The timing database suddenly caught fire. Facebook has open source beringei time series database, and timescaledb, a time series database based on PostgreSQL, has also been open source. As a very important service in the direction of the Internet of things, the frequent voice of the industry shows that enterprises can’t wait to embrace the era of the Internet of things.
This article will start from the basic concepts, application scenarios, requirements and capabilities of time series database, and take you to understand the past and present lives of time series database.
Time series database is a vertical database highly optimized for time series data.
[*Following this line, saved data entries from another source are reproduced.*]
-- ==== Sys2Proof/Machine/Image.lean ====
section
/-!
DEFINITION. Program images: the header and tables of R190 and R191, and the eight checks of R216 in their order.
-/
namespace Sys2Proof.Machine

open Sys2Proof

/-- The tensor index that names nothing (R191). -/
def noTensor : Nat := 0xFFF

/-- No AFTER_STEP (R203). -/
def noStep : Nat := 0xFFFFFFFF

/-- A failed image check: its number and the image offset of the element that failed (R216, R530). -/
def badImage (check off : Nat) : Fail :=
  { status := if check = 2 then .resourceExhausted else .programInvalid, detail := if check = 2 then 0xFFFF else check
    bytes := leBytes 4 check ++ leBytes 4 off }

def imgNeed (c : Bool) (check off : Nat) : Chk Unit := if c then .ok () else .error (badImage check off)

/-! ### Check 1: header and tables (R190, R191) -/

/-- Where the tables of an image lie: offsets of the tensor table, slot table, step directory, prefetch schedule and commit list. -/
structure Tables where
  tensorOff : Nat
  slotOff : Nat
  dirOff : Nat
  pfOff : Nat
  commitOff : Nat
  dirs : List (Nat × Nat)
  deriving DecidableEq, Repr

/-- The step directory: OFFSET and COUNT of each declared core. -/
def imageDirs (b : Bytes) : List (Nat × Nat) :=
  (List.range (field b 0x10 2)).map (fun i => (field b (field b 0x38 4 + 8 * i) 4, field b (field b 0x38 4 + 8 * i + 4) 4))

def imageTables (b : Bytes) : Tables :=
  { tensorOff := field b 0x30 4, slotOff := field b 0x34 4, dirOff := field b 0x38 4, pfOff := field b 0x3C 4, commitOff := field b 0x40 4
    dirs := imageDirs b }

/-- Header fields outside their ranges, with their offsets, in header order (R190). -/
def headerRanges (b : Bytes) : List (Nat × Bool) :=
  [ (0x10, decide (1 ≤ field b 0x10 2) && decide (field b 0x10 2 ≤ 256))
  , (0x12, decide (field b 0x12 2 ≤ 32))
  , (0x14, field b 0x14 4 % 4096 == 0)
  , (0x18, decide (field b 0x18 2 ≤ 2048))
  , (0x1A, decide (field b 0x1A 1 ≤ 7))
  , (0x1B, decide (field b 0x1B 1 ≤ 3))
  , (0x1C, decide (field b 0x1C 2 ≤ 2000))
  , (0x1E, decide (1 ≤ field b 0x1E 2) && decide (field b 0x1E 2 ≤ 4095))
  , (0x20, field b 0x20 4 % 4096 == 0 && decide (field b 0x20 4 ≤ field b 0x14 4))
  , (0x24, decide (field b 0x24 2 ≤ 4095))
  , (0x26, decide (field b 0x26 2 ≤ 4))
  , (0x28, decide (field b 0x28 4 ≤ 1048576))
  , (0x2E, zeroAt b 0x2E 2)
  , (0x44, zeroAt b 0x44 60) ]

/-- Every piece of the image that must not overlap another: its start, its length and the offset that names it. -/
def imageSpans (b : Bytes) (t : Tables) : List (Nat × Nat × Nat) :=
  [ (0, 128, 0), (t.tensorOff, 160 * field b 0x1E 2, 0x30), (t.slotOff, 4 * field b 0x24 2, 0x34), (t.dirOff, 8 * field b 0x10 2, 0x38)
  , (t.pfOff, 16 * field b 0x28 4, 0x3C), (t.commitOff, 4 * field b 0x2C 2, 0x40) ] ++
    t.dirs.zipIdx.map (fun d => (d.1.1, 32 * d.1.2, t.dirOff + 8 * d.2))

/-- Whether two spans share a byte. -/
def spansMeet (x y : Nat × Nat × Nat) : Bool :=
  decide (0 < x.2.1) && decide (0 < y.2.1) && decide (x.1 < y.1 + y.2.1) && decide (y.1 < x.1 + x.2.1)

/-- The first span that runs past the image or meets an earlier one. -/
def spanFault (len : Nat) : List (Nat × Nat × Nat) → List (Nat × Nat × Nat) → Option Nat
  | _, [] => none
  | seen, x :: xs =>
    if (decide (0 < x.2.1) && decide (len < x.1 + x.2.1)) || seen.any (spansMeet x) then some x.2.2 else spanFault len (x :: seen) xs

/-- The first reserved byte set in a table entry (R191): a descriptor, a slot, a prefetch entry or a commit entry. -/
def entryReserved (b : Bytes) (t : Tables) : Option Nat :=
  let descs := (List.range (field b 0x1E 2)).findSome? (fun i =>
    let o := t.tensorOff + 160 * i
    let isLoc := field b (o + 5) 1 == 0
    -- the fields that the device sets are zero in an image (R168, R191); BASE of a local tensor and of the host window is the image's
    let zero : List (Nat × Nat) := [(0, 4), (4, 1)] ++ (if isLoc || field b (o + 5) 1 == 2 then [] else [(0x10, 8)]) ++
      [(9, 1), (0xC, 4), (0x2D, 3), (0x58, 8), (0x60, 8), (0x68, 8), (0x70, 8), (0x78, 8), (0x87, 1), (0x88, 8), (0x90, 8), (0x98, 8)]
    if 16 ≤ field b (o + 8) 1 || field b (o + 8) 1 % 8 ≠ 0 then some (o + 8)
    else (zero.find? (fun z => !zeroAt b (o + z.1) z.2)).map (fun z => o + z.1))
  let slots := (List.range (field b 0x24 2)).findSome? (fun i =>
    let o := t.slotOff + 4 * i
    if field b 0x1E 2 ≤ field b o 2 then some o else if 2 < field b (o + 2) 1 then some (o + 2)
    else if !zeroAt b (o + 3) 1 then some (o + 3) else none)
  let pfs := (List.range (field b 0x28 4)).findSome? (fun i => if zeroAt b (t.pfOff + 16 * i + 10) 2 then none else some (t.pfOff + 16 * i + 10))
  let commits := (List.range (field b 0x2C 2)).findSome? (fun i =>
    let o := t.commitOff + 4 * i
    if 1 < field b (o + 2) 1 then some (o + 2) else if !zeroAt b (o + 3) 1 then some (o + 3) else none)
  [descs, slots, pfs, commits].findSome? id

/-- Step `j` of a list at `off`: its 32 bytes. -/
def stepAt (b : Bytes) (off j : Nat) : Bytes := slice b (off + 32 * j) 32

/-- The first reserved bit set in a step word of a known KIND (R197). -/
def stepsReserved (b : Bytes) (t : Tables) : Option Nat :=
  t.dirs.findSome? (fun d => (List.range d.2).findSome? (fun j =>
    match stepWordOf (stepAt b d.1 j) with
    | some w => (stepReserved (stepAt b d.1 j) w).map (fun i => d.1 + 32 * j + i)
    | none => none))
There are a large number of application scenarios suitable for time series database in manufacturing, banking and finance, Devops, social media, health care, smart home, network and other industries:
- Manufacturing: for example, the lightweight production management cloud platform uses the Internet of things and big data technology to collect and analyze all kinds of time series data generated in the production process, and present the production progress, goal achievement and utilization of people, machines and materials on the production site in real time, so as to make the production site completely transparent and improve production efficiency.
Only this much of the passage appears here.